**Records for processing**
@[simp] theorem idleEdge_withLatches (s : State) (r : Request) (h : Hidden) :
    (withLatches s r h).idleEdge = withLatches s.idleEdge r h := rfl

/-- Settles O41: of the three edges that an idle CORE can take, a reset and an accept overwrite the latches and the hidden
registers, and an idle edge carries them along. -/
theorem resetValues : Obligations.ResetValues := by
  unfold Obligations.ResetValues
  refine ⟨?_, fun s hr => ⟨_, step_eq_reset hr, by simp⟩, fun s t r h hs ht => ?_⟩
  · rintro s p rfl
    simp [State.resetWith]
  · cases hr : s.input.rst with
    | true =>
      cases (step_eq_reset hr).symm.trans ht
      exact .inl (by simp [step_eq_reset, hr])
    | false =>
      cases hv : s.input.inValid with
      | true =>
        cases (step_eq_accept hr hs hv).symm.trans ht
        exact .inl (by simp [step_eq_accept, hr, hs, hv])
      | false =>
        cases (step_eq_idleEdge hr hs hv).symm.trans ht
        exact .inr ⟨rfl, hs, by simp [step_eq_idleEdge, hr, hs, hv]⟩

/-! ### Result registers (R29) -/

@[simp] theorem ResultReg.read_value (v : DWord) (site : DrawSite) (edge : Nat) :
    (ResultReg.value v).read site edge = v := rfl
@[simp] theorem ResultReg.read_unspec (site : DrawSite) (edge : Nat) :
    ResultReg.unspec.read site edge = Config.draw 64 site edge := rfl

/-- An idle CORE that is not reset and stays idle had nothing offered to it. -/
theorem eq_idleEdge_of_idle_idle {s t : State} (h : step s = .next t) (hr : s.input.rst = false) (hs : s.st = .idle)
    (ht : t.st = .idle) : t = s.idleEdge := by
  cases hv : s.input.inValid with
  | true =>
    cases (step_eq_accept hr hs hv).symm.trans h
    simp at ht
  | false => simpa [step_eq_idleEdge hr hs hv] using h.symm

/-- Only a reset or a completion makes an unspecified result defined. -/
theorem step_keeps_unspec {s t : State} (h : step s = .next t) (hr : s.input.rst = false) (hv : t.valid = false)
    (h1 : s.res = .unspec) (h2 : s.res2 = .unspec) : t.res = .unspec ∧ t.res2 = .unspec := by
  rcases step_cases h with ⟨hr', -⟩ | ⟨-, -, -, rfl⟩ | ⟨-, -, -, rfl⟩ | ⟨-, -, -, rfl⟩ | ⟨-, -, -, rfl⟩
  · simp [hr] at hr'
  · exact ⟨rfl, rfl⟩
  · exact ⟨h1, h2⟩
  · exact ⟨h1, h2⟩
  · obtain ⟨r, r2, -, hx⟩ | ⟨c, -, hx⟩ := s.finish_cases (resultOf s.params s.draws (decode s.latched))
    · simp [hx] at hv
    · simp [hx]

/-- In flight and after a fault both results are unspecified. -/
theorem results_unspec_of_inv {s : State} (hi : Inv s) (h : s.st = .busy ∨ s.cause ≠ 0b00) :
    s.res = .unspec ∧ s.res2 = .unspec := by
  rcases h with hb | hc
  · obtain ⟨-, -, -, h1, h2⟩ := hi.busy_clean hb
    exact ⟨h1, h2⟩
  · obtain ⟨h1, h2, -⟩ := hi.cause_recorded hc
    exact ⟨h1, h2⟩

**Directions**
Filter these records, keeping every line where the word "input" occurs.

**Output**
  · cases hr : s.input.rst with
      cases hv : s.input.inValid with
theorem eq_idleEdge_of_idle_idle {s t : State} (h : step s = .next t) (hr : s.input.rst = false) (hs : s.st = .idle)
  cases hv : s.input.inValid with
theorem step_keeps_unspec {s t : State} (h : step s = .next t) (hr : s.input.rst = false) (hv : t.valid = false)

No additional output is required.